**AIM OF THE TASK**
The range starts at the line containing "[ (.shli g dst" and ends at the last line of the records below. Reproduce those lines exactly.

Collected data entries

-- ==== Sys2Proof/Certificates/Slice0/Obligations.lean ====
section
/-!
DEFINITION. The statements about the model, each formalising rules of the specification that its docstring names: first the
results of the scalar, vector and function words, then predicates, decisions, traps, semaphores, fences, pushes and banks,
then the accesses, the engines' records, blocks and tasks, leases, durability, power, the host's interface, and last the
step itself and the encoding.
-/

open Sys2Proof Sys2Proof.Machine

/-- Results of the two-operand words that take one tick (11 R255, R258): x and y are the operands, m the shift count. -/
def Sys2Proof.Claims.aluRows (g : BitVec 4) (dst : Dst) (a b : SSpec) (x y : W64) : List (Instr × W64) :=
  let m := y.toNat % 64
  [ (.add g dst a b, x + y), (.sub g dst a b, x - y), (.and g dst a b, x &&& y), (.or g dst a b, x ||| y),
    (.xor g dst a b, x ^^^ y), (.andn g dst a b, x &&& ~~~y), (.shl g dst a b, BitVec.ofNat 64 (x.toNat * 2 ^ m)),
    (.shr g dst a b, BitVec.ofNat 64 (x.toNat / 2 ^ m)), (.sar g dst a b, BitVec.ofInt 64 (x.toInt / 2 ^ m)),
    (.rol g dst a b, BitVec.ofNat 64 (x.toNat * 2 ^ m ||| x.toNat / 2 ^ (64 - m))),
    (.min g dst a b, BitVec.ofInt 64 (min x.toInt y.toInt)), (.max g dst a b, BitVec.ofInt 64 (max x.toInt y.toInt)),
    (.minu g dst a b, BitVec.ofNat 64 (min x.toNat y.toNat)), (.maxu g dst a b, BitVec.ofNat 64 (max x.toNat y.toNat)) ]

/-- R258: each two-operand SA word of one tick gives the table's result of its operands' values at the issue tick, due
one tick later, and changes nothing else. -/
def Sys2Proof.Claims.ScalarAluResults : Prop :=
  ∀ (s : State) (d : Domain) (t : Tile), s.At d t → ∀ (g : BitVec 4) (dst : Dst) (a b : SSpec),
    ∀ r ∈ Claims.aluRows g dst a b (t.sval a) (t.sval b),
      Yields r.1 s t (scalarFlight t d.dtick 1 .sq (dstDest dst) r.2)

/-- The products and divisions of R258 and R259 with their latencies (R255). -/
def Sys2Proof.Claims.mulDivRows (g : BitVec 4) (dst : Dst) (a b : SSpec) (x y : W64) : List (Instr × Nat × W64) :=
  [ (.mul g dst a b, 3, BitVec.ofNat 64 (x.toNat * y.toNat)),
    (.mulh g dst a b, 3, BitVec.ofInt 64 (x.toInt * y.toInt / 2 ^ 64)),
    (.mulhu g dst a b, 3, BitVec.ofNat 64 (x.toNat * y.toNat / 2 ^ 64)),
    (.div g dst a b, 20, if y = 0 then 0xFFFFFFFFFFFFFFFF else BitVec.ofInt 64 (x.toInt.tdiv y.toInt)),
    (.divu g dst a b, 20, if y = 0 then 0xFFFFFFFFFFFFFFFF else BitVec.ofNat 64 (x.toNat / y.toNat)),
    (.rem g dst a b, 20, if y = 0 then x else BitVec.ofInt 64 (x.toInt.tmod y.toInt)),
    (.remu g dst a b, 20, if y = 0 then x else BitVec.ofNat 64 (x.toNat % y.toNat)) ]

/-- R258, R259: products take three ticks and divisions twenty; a division by zero gives all ones, its remainder the
dividend, and −2^63 by −1 wraps; nothing else changes. -/
def Obligations.ScalarProductsAndDivisions : Prop :=
  ∀ (s : State) (d : Domain) (t : Tile), s.At d t → ∀ (g : BitVec 4) (dst : Dst) (a b : SSpec),
    ∀ r ∈ Claims.mulDivRows g dst a b (t.sval a) (t.sval b),
      Yields r.1 s t (scalarFlight t d.dtick r.2.1 .sq (dstDest dst) r.2.2)

/-- The one-operand words of R258 and the immediates of R261: x is the operand, i the eight immediate bits. -/
def Sys2Proof.Claims.unaryRows (g : BitVec 4) (dst : Dst) (a : SSpec) (i : BitVec 8) (x : W64) : List (Instr × W64) :=
  [ (.clz g dst a, BitVec.ofNat 64 ((List.range 64).findIdx (fun k => x.getLsbD (63 - k)))),
    (.ctz g dst a, BitVec.ofNat 64 ((List.range 64).findIdx (fun k => x.getLsbD k))),
    (.popc g dst a, BitVec.ofNat 64 ((List.range 64).countP (fun k => x.getLsbD k))),
    (.bswap g dst a, x.extractLsb' 0 8 ++ x.extractLsb' 8 8 ++ x.extractLsb' 16 8 ++ x.extractLsb' 24 8 ++
      x.extractLsb' 32 8 ++ x.extractLsb' 40 8 ++ x.extractLsb' 48 8 ++ x.extractLsb' 56 8),
    (.mov g dst a, x),
    (.addi g dst a i, BitVec.ofInt 64 (x.toInt + i.toInt)), (.andi g dst a i, x &&& BitVec.ofInt 64 i.toInt),
    (.ori g dst a i, x ||| BitVec.ofInt 64 i.toInt), (.xori g dst a i, x ^^^ BitVec.ofInt 64 i.toInt) ]

/-- The shifts by an immediate of R261, which the loader admits with IMM8 below 64. -/
def Sys2Proof.Claims.shiftRows (g : BitVec 4) (dst : Dst) (a : SSpec) (i : BitVec 8) (x : W64) : List (Instr × W64) :=
  [ (.shli g dst a i, BitVec.ofNat 64 (x.toNat * 2 ^ i.toNat)), (.shri g dst a i, BitVec.ofNat 64 (x.toNat / 2 ^ i.toNat)),
    (.sari g dst a i, BitVec.ofInt 64 (x.toInt / 2 ^ i.toNat)) ]

/-- R258, R261, R262: the counting, byte and move words, the immediate words and MOVI give the table's result one tick
later, and the shifts by an immediate below 64 theirs; nothing else changes. -/
def Sys2Proof.Claims.ScalarUnaryAndImmediateResults : Prop :=
  ∀ (s : State) (d : Domain) (t : Tile), s.At d t → ∀ (g : BitVec 4) (dst : Dst) (a : SSpec) (i : BitVec 8) (j : BitVec 14),
    (∀ r ∈ Claims.unaryRows g dst a i (t.sval a), Yields r.1 s t (scalarFlight t d.dtick 1 .sq (dstDest dst) r.2)) ∧
    (i.toNat < 64 → ∀ r ∈ Claims.shiftRows g dst a i (t.sval a),
      Yields r.1 s t (scalarFlight t d.dtick 1 .sq (dstDest dst) r.2)) ∧
    Yields (.movi g dst j) s t (scalarFlight t d.dtick 1 .sq (dstDest dst) (BitVec.ofInt 64 j.toInt))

**WORKED SOLUTION**
  [ (.shli g dst a i, BitVec.ofNat 64 (x.toNat * 2 ^ i.toNat)), (.shri g dst a i, BitVec.ofNat 64 (x.toNat / 2 ^ i.toNat)),
    (.sari g dst a i, BitVec.ofInt 64 (x.toInt / 2 ^ i.toNat)) ]

/-- R258, R261, R262: the counting, byte and move words, the immediate words and MOVI give the table's result one tick
later, and the shifts by an immediate below 64 theirs; nothing else changes. -/
def Sys2Proof.Claims.ScalarUnaryAndImmediateResults : Prop :=
  ∀ (s : State) (d : Domain) (t : Tile), s.At d t → ∀ (g : BitVec 4) (dst : Dst) (a : SSpec) (i : BitVec 8) (j : BitVec 14),
    (∀ r ∈ Claims.unaryRows g dst a i (t.sval a), Yields r.1 s t (scalarFlight t d.dtick 1 .sq (dstDest dst) r.2)) ∧
    (i.toNat < 64 → ∀ r ∈ Claims.shiftRows g dst a i (t.sval a),
      Yields r.1 s t (scalarFlight t d.dtick 1 .sq (dstDest dst) r.2)) ∧
    Yields (.movi g dst j) s t (scalarFlight t d.dtick 1 .sq (dstDest dst) (BitVec.ofInt 64 j.toInt))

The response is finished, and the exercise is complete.